Man oh man. Pretty cool stuffs!


----------



## Tube_Shooter (Dec 8, 2012)

This is great I await the outcome with interest.


----------



## leon13 (Oct 4, 2012)

So nice ! Thanks 
Cheers


----------



## SmilingFury (Jul 2, 2013)

Nice, I like the prototype CO made. It is a cool looking shooter.


----------



## PorkChopSling (Jan 17, 2013)

Cool idea!! Very interesting


----------



## Clever Moniker (May 12, 2013)

Thanks for the nice comments guys. 

I forgot to mention, if I haven't taken into account something, please feel free to make suggestions...

I can also design different bases to accommodate Anti-Cant Forks.


----------



## TSM (Oct 8, 2013)

I like this idea a lot!


----------



## JohnKrakatoa (Nov 28, 2013)

Yeah very nice, I noticed this too, that when you hold a support style ss in the full pinch its canted.

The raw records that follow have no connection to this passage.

-- ==== Sys2Proof/Machine/Cxl.lean ====
section
/-!
DEFINITION. The CXL attachment (13 R382 to R421) but for its register accesses: resets, the host link, rings
and doorbells, the drain of the holding store (15 R450, R453), interrupts, host-managed memory and
snoops. The mailbox's registers stand here too, since a reset of the attachment stops its request.
-/

namespace Sys2Proof.Machine

/-! ### The mailbox's header and response (02 R62, R63, R67) -/

/-- A field of the request that was taken. -/
def Core.reqField (c : Core) (off n : Nat) : Nat :=
  leNat ((sgets (fun _ => 0) c.mbx.taken off n).map (BitVec.ofNat 8))

/-- The response: status, flags, the request's tag, index and sub, abort code and payload. -/
def Core.mbxResponse (status flags abort : Nat) (data : List Byte) (c : Core) : Core :=
  c.mapMbx (fun m => { m with
    rsp := leBytes 1 status ++ leBytes 1 flags ++ leBytes 2 (c.reqField 2 2) ++ leBytes 2 (c.reqField 4 2) ++
      leBytes 1 (c.reqField 6 1) ++ leBytes 1 0 ++ leBytes 4 abort ++ leBytes 4 data.length ++ data })

/-- The request ends: BUSY clears, COMPLETE or ABORTED sets, the interrupt follows. -/
def Core.mbxFinish (aborted : Bool) (c : Core) : Core :=
  let tag := c.reqField 2 2
  (c.mapMbx (fun m => { m with
    busy := false, tag := tag, complete := m.complete || !aborted,
    aborted := m.aborted || aborted })).when c.mbx.irqEn (Core.msix 0)

/-- A running request stopped before any value changes (02 R67). -/
def Core.mbxStop (c : Core) : Core :=
  if !c.mbx.busy then c
  else ((c.mapMbx (fun m => { m with xfer := none })).mbxResponse 2 0 0 []).mbxFinish true

/-! ### Host link (13 R384 to R387, R417, R419) -/

/-- The host link goes down (13 R386, 15 R447). -/
def Core.linkDown (now cause : Nat) (c : Core) : Core :=
  if !c.cxl.hostUp then c
  else ((c.mapCxl (fun x => { x with hostUp := false, downAt := now })).bump 0x3000 7).condOn now 0x8110 0xFF 0
    (leBytes 1 cause)

/-- The CXL link goes down. -/
def Core.dlDown (c : Core) : Core :=
  c.when c.cxl.dlUp (Core.mapCxl (fun x => { x with dlUp := false }))

/-- The rings and payload areas disabled; what is held stays held. -/
def Core.ringsOff (dflt : Bool) (c : Core) : Core :=
  c.framesCut.mapCxl (fun x => { x with rings := x.rings.map (fun r =>
    if dflt then { held := r.held, old := r.old, lastOut := r.lastOut } else { r with enable := false }) })

/-- Every page but staging of a running job back in host bias. -/
def Core.biasReset (c : Core) : Core :=
  c.mapCxl (fun x => { x with
    devBias := if c.job.running then x.devBias.filter c.stagingPage else [] })

/-- The attachment resets (13 R387). -/
def Core.attachReset (now : Nat) (c : Core) : Core :=
  let c := (c.mbxStop.ringsOff true).biasReset.refsDiscard
  let c := c.dlDown |>.mapCxl (fun x => { x with
    d0 := true, master := false, recSince := none, training := false, msix := [], pba := [],
    shadow := [], half := [], hdmOk := false, hdmErr := false, cache := [],
    cfg := [], comp := [], d3Want := false })
  (c.bump 0x3000 0x0A).linkDown now 1

def execPerstNAssert (t : Nat) (kind : AttachReset) (s : State) : Host.Outcome State Fault Refusal :=
  State.run t (fun now c => (c.attachReset now).mapCxl (fun x => { x with
    perst := x.perst || kind == .perstN })) s

/-- A function-level reset (13 R387). -/
def Core.flr (c : Core) : Core :=
  (c.mbxStop.ringsOff false).mapCxl (fun x => { x with msix := [], pba := [] })

def execFlr (t : Nat) (s : State) : Host.Outcome State Fault Refusal :=
  State.run t (fun _ c => c.flr) s

/-- D3hot: acknowledged once the outstanding reference reads are complete (13 R417). -/
def Core.toD3 (now : Nat) (c : Core) : Core :=
  if c.eng.refs.any (fun r => decide (r.got < r.asked)) then c.mapCxl (fun x => { x with d3Want := true })
  else (c.mapCxl (fun x => { x with d0 := false, d3Want := false })).linkDown now 2

def execRefLineArrival (t : Nat) (ok : Bool) (data : List Byte) (s : State) :
    Host.Outcome State Fault Refusal :=
  State.run t (fun now c =>
    let c := c.refArrive now ok data
    c.when c.cxl.d3Want (Core.toD3 now)) s

/-- A cause of link down holds (13 R386); a recovery must have lasted 1 ms; DL_Down resets the attachment too, where
its reset has not come yet (13 R387). -/
def Core.hostLinkDown (now : Nat) (cause : LinkDownCause) (c : Core) : Core :=
  match cause with
  | .recovery => match c.cxl.recSince with
    | some a => if a + 1000000 ≤ now then c.linkDown now 0 else c
    | none => c
  | .dlDown => if c.cxl.dlUp then c.attachReset now else (c.mapCxl (fun x => { x with recSince := none })).linkDown now 1
  | .d3hot => c.toD3 now
  | .busMasterOff => (c.mapCxl (fun x => { x with master := false })).linkDown now 3

def execHostLinkDown (t : Nat) (cause : LinkDownCause) (s : State) : Host.Outcome State Fault Refusal :=
  State.run t (fun now c => c.hostLinkDown now cause) s

/-- What waits for the link or for payload space of area `i` tries again (07 R243, 13 R409). -/
def Core.payloadFreed (now i : Nat) (c : Core) : Core :=
  if i = 7 then
    c.ctx.frames.foldl (fun c f => if f.mvDue && f.side then c.auxSend now f.port else c) c
  else if i = 9 then c.drainArchive now
  else c

/-- The link can carry data again: auxiliary frames before archive pictures (07 R243). -/
def Core.payloadRetry (now : Nat) (c : Core) : Core := (c.payloadFreed now 7).payloadFreed now 9

/-- The conditions hold again: L0, D0, Bus Master Enable (13 R386). -/
def Core.hostLinkUp (now : Nat) (c : Core) : Core :=
  if c.cxl.hostUp || !c.cxl.dlUp || c.cxl.perst then c
  else
    let was := c.active 0x8110 0
    let c := c.mapCxl (fun x => { x with hostUp := true, d0 := true, master := true, d3Want := false, recSince := none })
    let c := c.when was (Core.raiseTo 0x3000 9 ((now - c.cxl.downAt) / 1000000 % 2 ^ 32)) |>.msixPending
    ((c.condOff 0x8110 0).event now 0x012A 0xFF []).payloadRetry now

def execHostLinkUp (t : Nat) (s : State) : Host.Outcome State Fault Refusal :=
  State.run t (fun now c => c.hostLinkUp now) s

/-- BOOT has trained the DRAM, so the link may train (13 R387). -/
def Core.mayTrain (c : Core) : Bool := !c.cxl.perst && 2 ≤ c.obj 0x2E00 4

/-- The link trains at a width and rate (13 R384, R385); below 8 GT/s it runs in PCIe-only operation (13 R382). -/
def Core.linkTrained (now width rate10 : Nat) (cxl : Bool) (c : Core) : Core :=
  if !c.mayTrain then c
  else
    let mode := (if c.cxl.dlUp then c.cxl.cxlMode else cxl && c.flag 0x3001 1) && decide (80 ≤ rate10)
    let c := c.mapCxl (fun x => { x with dlUp := true, training := false, recSince := none, cxlMode := mode })
    let c := ((c.put 0x3000 2 (width % 256)).put 0x3000 3 (rate10 % 65536)).put 0x3000 4
      (toF32 (planning width rate10))
    (c.when (decide (width < 8) || decide (rate10 < 320)) (fun c => (c.summary 0).event now 0x0129 0xFF
      (leBytes 1 width ++ leBytes 1 (rate10 / 10)))).payloadRetry now

def execLinkTrained (t : Nat) (width rate10 : Nat) (cxl : Bool) (s : State) :
    Host.Outcome State Fault Refusal :=
  State.run t (fun now c => c.linkTrained now width rate10 cxl) s

/-- The link leaves L0 and L1 into Recovery (13 R386). -/
def execLinkRecovery (t : Nat) (s : State) : Host.Outcome State Fault Refusal :=
  State.run t (fun now c => c.when (c.cxl.dlUp && c.cxl.recSince.isNone) (fun c =>
    (c.mapCxl (fun x => { x with recSince := some now })).bump 0x3000 8)) s

/-- PERST_N released: training starts (13 R387). -/
def execPerstNRelease (t : Nat) (s : State) : Host.Outcome State Fault Refusal :=
  State.run t (fun _ c => c.when c.cxl.perst (Core.mapCxl (fun x => { x with
    perst := false, training := true }))) s

/-- 3000h.01 (13 R421). -/
def Core.linkState (c : Core) : Nat :=
  if !c.cxl.dlUp then (if c.cxl.training && c.mayTrain then 1 else 0)
  else if c.cxl.recSince.isSome then 4
  else if c.cxl.cxlMode then 2 else 3

/-! ### Rings (13 R402 to R409) -/

/-- The smallest and largest log2 size of ring `i` (13 R402). -/
def sizeRange (i : Nat) : Nat × Nat := if i = 2 then (4, 16) else if i < 7 then (4, 20) else (14, 28)

/-- The largest unit that the settings in force can give a payload area, bytes (13 R409). -/
def Core.largestUnit (c : Core) (i : Nat) : Nat :=
  if i = 7 then
    let mv := fun n => if c.flag (mvIdx n) 1 then c.obj (mvIdx n) 6 * c.mvPitch n else 0
    let aux := fun p => if c.flag (auxIdx p) 0x0C then
      c.obj (auxIdx p) 4 * ((c.obj (auxIdx p) 3 * pixBytes (c.obj (auxIdx p) 2) + 63) / 64 * 64) else 0
    maxNat [mv 0, if c.splitOn then mv 1 else 0, aux 0, aux 1]
  else if i = 8 then (if c.flag 0x2830 1 then 196608 else 0)
  else if i = 9 then (if c.flag 0x2840 1 then (c.pictureMax + 63) / 64 * 64 else 0)
  else 0

def Core.areaFits (c : Core) (i : Nat) : Bool := decide (2 * c.largestUnit i ≤ 2 ^ (c.ring i).size * 64)

/-- Refusals of 13 R409 for WEB and SHEET. -/
def Core.areaCodes (c : Core) : List Nat :=
  reason ([7, 8, 9].any (fun i => (c.ring i).enable && !c.areaFits i)) 0x08000031

/-- HOST owns RINGS (13 R391). -/
def Core.ringOwned (c : Core) : Bool := c.owner 7 == .host

/-- The registers of ring `i` allow it to be enabled (13 R405). -/
def Core.ringValid (c : Core) (i : Nat) : Bool :=
  let r := c.ring i
  r.base % 4096 == 0 && r.wb % 8 == 0 && decide ((sizeRange i).1 ≤ r.size) && decide (r.size ≤ (sizeRange i).2) &&
    (i < 7 || c.areaFits i)

/-- The writeback at ENABLE, which makes no new unit visible: its vector comes where every writeback raises it
(13 R405, R416). -/
def Core.firstWriteback (i : Nat) (c : Core) : Core :=
  let r := c.ring i
  (c.emit (.hostWrite r.wb (c.writebackBytes i))).when
    (r.irqEn && i < 7 && r.irqCnt == 0 && r.irqUs == 0) (Core.msix (ringVector i))

/-- ENABLE set: indices at 0 and the writeback, then what waits for space of the area; or CONFIG_ERROR
(13 R405, R419). -/
def Core.ringOn (now i : Nat) (c : Core) : Core :=
  if (c.ring i).enable then c
  else if c.ringValid i then
    let c := c.mapRing i (fun r => { r with
      enable := true, prod := 0, cons := 0, unrep := 0, since := none, dbErr := false, cfgErr := false })
    ((c.when (i == 7) Core.framesCut).when c.sends (Core.firstWriteback i)).payloadFreed now i
  else (c.mapRing i (fun r => { r with cfgErr := true })).summary 5

def execRingEnable (t : Nat) (ring : Fin 10) (s : State) : Host.Outcome State Fault Refusal :=
  State.run t (fun now c => if c.ringOwned then c.ringOn now ring.val else c.ringRefused) s

def Core.ringStop (i : Nat) (c : Core) : Core := c.mapRing i (fun r => { r with enable := false })

def execRingDisable (t : Nat) (ring : Fin 10) (s : State) : Host.Outcome State Fault Refusal :=
  State.run t (fun _ c => if c.ringOwned then c.ringStop ring.val else c.ringRefused) s

/-- A doorbell value (13 R404). -/
def Core.doorbell (now i v : Nat) (c : Core) : Core :=
  let r := c.ring i
  let step := (v + 2 ^ 32 - (if i = 6 then r.prod else r.cons)) % 2 ^ 32
  let room := if i = 6 then 2 ^ r.size - r.used else r.used
  if room < step then (c.mapRing i (fun r => { r with dbErr := true })).summary 2
  else if i = 6 then c.mapRing i (fun r => { r with prod := v })
  else (c.mapRing i (fun r => { r with cons := v })).payloadFreed now i

def execDoorbell (t : Nat) (ring : Fin 10) (v : Word32) (s : State) : Host.Outcome State Fault Refusal :=
  State.run t (fun now c => if c.ringOwned then c.doorbell now ring.val v.toNat else c.ringRefused) s

/-- The void entry of 15 R453. -/
def voidEntry (n : Nat) : List Byte := withCrc16 (leBytes 2 0xFFFF ++ zeros (n - 4))

/-- A record of the same job that stands `d` places after another: its number says so. -/
def follows (d : Nat) (a b : List Byte) : Bool := !a.isEmpty && leAt b 20 4 == (leAt a 20 4 + d) % 2 ^ 32

/-- The loss record in the place of a lost record: from the readable record before it to the next readable one, `d` places
after it (15 R453). Where the job has neither, no first web line and no time are stated: free values. -/
def Core.lossFor (prev next lost : List Byte) (d : Nat) (c : Core) : List Byte × Core :=
  let near := if follows 1 prev lost then prev else if follows d lost next then next else []
  let r := c.fresh
  let near := if near.isEmpty then leBytes 6 r.1 ++ zeros 18 ++ leBytes 4 (r.1 / 2 ^ 48) else near
  let c := r.2
  let first := leAt near 0 6
  let ext := if follows d lost next then min 65535 (leAt next 0 6 + 1 - first) else 1
  (withCrc16 (leBytes 6 first ++ leBytes 2 ext ++ leBytes 2 c.firstCol ++ leBytes 2 (c.endCol - 1) ++ leBytes 1 0 ++
    leBytes 1 0 ++ leBytes 2 1 ++ leBytes 4 (c.pageId first) ++ leBytes 4 (leAt lost 20 4) ++
    leBytes 4 (leAt near 24 4) ++ leBytes 1 c.inspCtx ++ leBytes 1 129), c)

/-- A statistics block with one poisoned line of its body at 0, and TRUNC. -/
def blankLine (k : Nat) (e : List Byte) : List Byte :=
  let off := 64 * (1 + k % 255)
  let e := leBytes 2 (leAt e 0 2) ++ leBytes 2 (leAt e 2 2 ||| 16) ++ e.drop 4
  e.take off ++ zeros 64 ++ e.drop (off + 64)

/-- An entry lost to poison: its loss record, SUMMARY_LOST over its range, or a void entry (15 R453). -/
def Core.drainLost (now i more : Nat) (e prev : List Byte) (rest : List (List Byte)) (c : Core) : Core :=
  let next := (rest.drop more).headD []
  if i = 0 then
    let r := (c.bump 0x3210 8).lossFor prev next e (more + 1)
    r.2.produce now i r.1
  else if i = 1 then
    let own := leAt e 0 6
    let a := if prev.isEmpty || own ≤ leAt prev 0 6 then own else leAt prev 0 6 + 1
    let b := if next.isEmpty then own else max own (leAt next 0 6 - 1)
    (c.bump 0x3210 9).eventRaw now 0x0113 (c.stamp now) 0xFF 0 (leBytes 6 a ++ leBytes 1 0xFF ++ leBytes 6 b)
  else c.produce now i (voidEntry (unitSize i))

/-- The oldest held entry of a ring is written (15 R450, R453). An entry of one line has two copies, so that a poisoned
one of them loses nothing (15 R449). -/
def Core.drainOne (now i : Nat) (found : HoldRead) (c : Core) : Core :=
  match (c.ring i).held with
  | [] => c
  | e :: rest =>
    if !c.ringOpen i then c
    else
      let prev := (c.ring i).lastOut
      let c := c.mapRing i (fun r => { r with held := rest, old := r.old - 1 })
      (match found with
        | .whole => c.produce now i e
        | .bodyLine k => c.produce now i (if i = 2 then blankLine k e else e)
        | .lost more => c.drainLost now i more e prev rest).lossReports now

Look at this natural birch fork that's awaiting processing


----------



## Clever Moniker (May 12, 2013)

I will also try and post all my adventures as I go on with this crazy project...

How I make it, costs, with pics, videos, and the like...

Cheers,

Clever Moniker


----------



## oldmiser (Jan 22, 2014)

Looks like you have a great ldea going there..will be nice to see your finished product~AKAOldmiser


----------



## Clever Moniker (May 12, 2013)

I got asked how the forks will attach to the core.

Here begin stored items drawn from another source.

/-- The module's own answer to a lane that fails margin: sparing, where 3110h.04 is 1; a spare that fails is retired,
and with no spare left R433 acts, which names no object (14 R431, R433; log entry 153). -/
def Core.spareFailed (now seg lane : Nat) (lockLost : Bool) (c : Core) : Core :=
  let c := c.when lockLost (Core.lockLoss seg lane)
  c.when (((c.link seg).failed[lane]?).getD false && (c.flag 0x3110 4 || (c.link seg).spare == some lane || (c.link seg).spare.isNone))
    (Core.spareLane now seg lane)

def execLaneSpare (t : Nat) (orig : Option Orig) (lockLost : Bool) (seg : Fin 8) (lane : Fin 9) (s : State) :
    Host.Outcome State Fault Refusal :=
  State.run t (fun now c => match orig with
    | some o =>
      let v := seg.val * 16 + lane.val
      c.command now o 0x3111 0 1 v (c.spareCodes v) (Core.spareWrite now v)
    | none => c.when ((c.link seg.val).st == 2 || (c.link seg.val).st == 3)
        (Core.spareFailed now seg.val lane.val lockLost)) s

/-! ### Back-channel and status blocks (14 R425, R427) -/

/-- A row that a lost command would have produced, with its bank (true south), BLIND in its place. -/
def Core.lostRow (now seg : Nat) (c : Core) (r : Bool × RowKind) : Core :=
  let c := match r.2 with
    | .active m b s row => match c.findExpo m b with
      | some x => c.markConv seg s.val row x
      | none => c
    | .black _ => c.mapWalk (2 * seg + b2n r.1) blackTurn
    | .velo _ _ => c
  let coasted := match r.2 with
    | .active m b _ _ => ((c.findExpo m b).map (·.coasted)).getD false
    | _ => false
  c.deliverRow now { seg := seg, south := r.1, kind := r.2, coord := 0, frac := 0, centre := 0, hold := 0,
                     flags := { coasted, dcFree := c.dcFree }, phys := none, pong := false, due := now, blind := true } true

def Core.commandLost (now seg : Nat) (rows : List (Bool × RowKind)) (c : Core) : Core :=
  if !c.segOn seg then c
  else rows.foldl (Core.lostRow now seg) (((c.bump 0x3108 (seg + 1)).mapLink seg
    (fun l => { l with missed := true })).event now 0x5032 seg [])

def execBcCommandLost (t : Nat) (seg : Fin 8) (rows : List (Bool × RowKind)) (s : State) :
    Host.Outcome State Fault Refusal :=
  State.run t (fun now c => c.commandLost now seg.val rows) s

/-- A status block: the segment's two temperatures, and the acknowledgement of the last command, or the report of one that
the sensor end has missed since the block before. -/
def Core.statusTaken (now seg : Nat) (west east : Int) (c : Core) : Core :=
  if (c.link seg).st ≠ 2 || (c.link seg).dataSleep then c
  else ((c.tempSample now (2 * seg) west).tempSample now (2 * seg + 1) east).mapLink seg
    (fun l => { l with ackOk := !l.missed, missed := false })

def execStatusBlock (t : Nat) (seg : Fin 8) (west east : Int) (s : State) :
    Host.Outcome State Fault Refusal :=
  State.run t (fun now c => c.statusTaken now seg.val west east) s

/-! ### Test and sleep in SERVICE (14 R435 to R437) -/

def Core.testSeg (c : Core) : Nat := c.obj 0x3120 1

/-- Writes of 3120h to 3122h outside SERVICE. -/
def Core.serviceCodes (c : Core) : List Nat := reason (c.mode != .service) 0x08000021

/-- The segment on which a test runs. -/
def Core.testing (c : Core) : Option Nat := (List.range 8).find? (fun s => (c.link s).st == 4)

/-- How many of the nine physical lanes a mask names. -/
def laneCount (mask : Nat) : Nat := ((List.range 9).filter mask.testBit).length

/-- The counts of a running test brought to `now`: every bit of its lanes is checked, at the lane rate; of the far-end
loop, which returns back-channel bytes between idle blocks, how many is not stated. The errors among them are the
wire's: free values (14 R436; log entry 170). -/
def Core.testCounts (now seg : Nat) (c : Core) : Core :=
  match (c.link seg).test with
  | none => c
  | some k =>
    let a := c.fresh
    let b := a.2.fresh
    let sent := laneCount k.lanes * rateGbs (c.link seg).rate * (now - k.at_)
    let bits := if k.loop = 3 then b.1 % (sent + 1) else sent
    ((b.2.bumpBy 0x3120 6 (a.1 % (bits + 1))).bumpBy 0x3120 7 bits).mapLink seg
      (fun l => { l with test := some { k with at_ := now } })

/-- The test ends, its counts stand, and its segment returns to what it was in. -/
def Core.testStop (now : Nat) (c : Core) : Core :=
  match c.testing with
  | none => c
  | some seg => (c.testCounts now seg).mapLink seg (fun l => { l with st := l.before, test := none })

/-- A test starts, one that runs having ended, with the loop, pattern and lanes that the objects then hold. -/
def Core.testStart (now : Nat) (c : Core) : Core :=
  let c := c.testStop now
  let k : LinkTest := { at_ := now, loop := c.obj 0x3120 2, pattern := c.obj 0x3120 3, lanes := c.obj 0x3120 4 }
  ((c.mapLink c.testSeg (fun l => { l with before := l.st, st := 4, test := some k })).put 0x3120 6 0).put 0x3120 7 0

def Core.testCommand (now v : Nat) (c : Core) : Core := if v = 1 then c.testStart now else c.testStop now

def execLinkTestStart (t : Nat) (orig : Orig) (s : State) : Host.Outcome State Fault Refusal :=
  State.run t (fun now c => c.command now orig 0x3120 5 1 1 c.serviceCodes (Core.testCommand now 1)) s

def execLinkTestStop (t : Nat) (orig : Orig) (s : State) : Host.Outcome State Fault Refusal :=
  State.run t (fun now c => c.command now orig 0x3120 5 1 2 c.serviceCodes (Core.testCommand now 2)) s

/-- A lane's word boundary shifted by one bit while alignment is manual; whether the lane then locks is
the wire's to say. -/
def Core.slip (lane : Nat) (c : Core) : Core :=
  if !c.flag 0x3121 1 then c
  else
    let r := c.fresh
    let seg := c.testSeg
    r.2.mapLink seg (fun l => { l with
      slips := modAt l.slips lane (fun k => (k + 1) % 66),
      lock := BitVec.ofNat 9 (withBit l.lock.toNat lane (r.1 % 2 == 1)) })

def execBitSlip (t : Nat) (orig : Orig) (lane : Byte) (s : State) : Host.Outcome State Fault Refusal :=
  State.run t (fun now c => c.command now orig 0x3121 2 1 lane.toNat c.serviceCodes (Core.slip lane.toNat)) s

/-- A link that sleeps is awake again, without stepping; one that was never brought up, that a hold of PLL-T has stopped,
or that the hold still keeps from running, is brought up (14 R428, R434, R435). -/
def Core.linkWake (c : Core) (l : Link) : Link :=
  if l.st ≠ 0 then l
  else if l.rate = 0 || l.keep || c.clk.tHeld then { l with st := 1, keep := l.rate != 0 } else { l with st := 2 }

/-- The test segment's directions sleep or wake; a disabled segment's sleep (14 R435). -/
def Core.linkSleep (v : Nat) (c : Core) : Core :=
  c.when (c.segOn c.testSeg) (Core.mapLink c.testSeg (fun l =>
    let l := if v % 4 = 3 then { l with st := if l.st = 2 then 0 else l.st } else c.linkWake l
    { l with dataSleep := v.testBit 0, bcSleep := v.testBit 1 }))

def execSleepCommand (t : Nat) (orig : Orig) (v : Byte) (s : State) : Host.Outcome State Fault Refusal :=
  State.run t (fun now c => c.command now orig 0x3122 1 1 v.toNat c.serviceCodes (Core.linkSleep (v.toNat % 4))) s

/-- Automatic lock is restored and the test segment, its test ended, retrains (14 R437). The event's cause is not
stated: block lock, as what it restores. -/
def Core.autoLock (now : Nat) (c : Core) : Core :=
  if !c.flag 0x3121 1 then c
  else ((c.testStop now).put 0x3121 1 0).retrain now c.testSeg 2

/-- SERVICE is left: a running test stops and its segment retrains, and automatic lock is restored (14 R437,
16 R463). -/
def Core.serviceEnds (now : Nat) (c : Core) : Core :=
  (match c.testing with
    | some seg => (c.testStop now).retrain now seg 2
    | none => c).autoLock now

/-- Links follow the mode and the enabled segments (14 R435): a direction that sleeps keeps its lock, and a FAULT
stands until the next bring-up. -/
def Core.linksFollow (c : Core) : Core :=
  let awake := c.mode != .dusk && c.mode != .compline
  { c with links := c.links.zipIdx.map (fun p =>
      let l := p.1
      if c.segOn p.2 && awake then
        (if l.st = 0 then { c.linkWake l with dataSleep := false, bcSleep := false }
         else { l with dataSleep := l.dataSleep && c.mode == .service, bcSleep := l.bcSleep && c.mode == .service })
      else { l with st := if l.st = 5 then 5 else 0, dataSleep := true, bcSleep := true }) }

/-- A hold of PLL-T stops every link, a test with it; bring-up follows its restart, with the map and rate that were
in force (14 R428, R434). -/
def Core.linksStop (now : Nat) (c : Core) : Core :=
  let c := c.testStop now
  { c with links := c.links.zipIdx.map (fun p =>
      let l := p.1
      if l.st = 0 || !c.segOn p.2 then { l with keep := l.keep || l.rate != 0 }
      else { l with st := 1, keep := l.keep || l.st == 2 || l.st == 3 }) }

This was actually Mrs. Clever Monikers idea of attachment.

Here is the method I will be using.

*1)* Machine out .062 from core

View attachment 53044


*2)* Place fork in slot, this will leave .062 on top of the face of the core.

View attachment 53045


*3) *Vulcan Fiber of .062 black will then fit over the face, leaving it flat.

View attachment 53046


*4)* Wood will then go over the face.

View attachment 53047


Everything will be epoxy-ied and pinned using aluminium rod.

Cheers,

Clever Moniker


----------



## JUSTJOB (Dec 26, 2013)

Really cool idea! Can't wait to see the end result!


----------



## Greavous (Sep 29, 2013)

So, are the pins going to be removable? I havent wrapped my brain all the way around this one yet but what about left and right handed shooters? Can these forks be swapped backwards for those of us in our right minds?


----------



## Clever Moniker (May 12, 2013)

Greavous said:


> So, are the pins going to be removable? I havent wrapped my brain all the way around this one yet but what about left and right handed shooters? Can these forks be swapped backwards for those of us in our right minds?


Pins are not removable, it's just how I have chosen to mount the forks to the base.

I would have to create a second set of forks designed for people who hold the slingshot in the right hand, good question. I would be willing to do that and provide the dimensions as well if you wanted.

In fact, I plan on giving all dimensions to this prototype.


----------



## Greavous (Sep 29, 2013)

let say the pin was some other sort of hardware securing the fork to the core. what happens if you just swapped the ends? would it become left handed without making parts backwards? can you mirror the part in your software while its a solid?


----------



## Bill Hays (Aug 9, 2010)

Man, you know how I really like you and your family, so I kind of hate to do this.... but this isn't a new concept, although it is a sort of new way to go about achieving the cant....

I've done a bunch of prototypes and quit developing the concept once I realized a rotating fork on a customizable handle is the way to go... and since rotating forks were kind of Roger's thing first, I just didn't pursue to much further after that realization..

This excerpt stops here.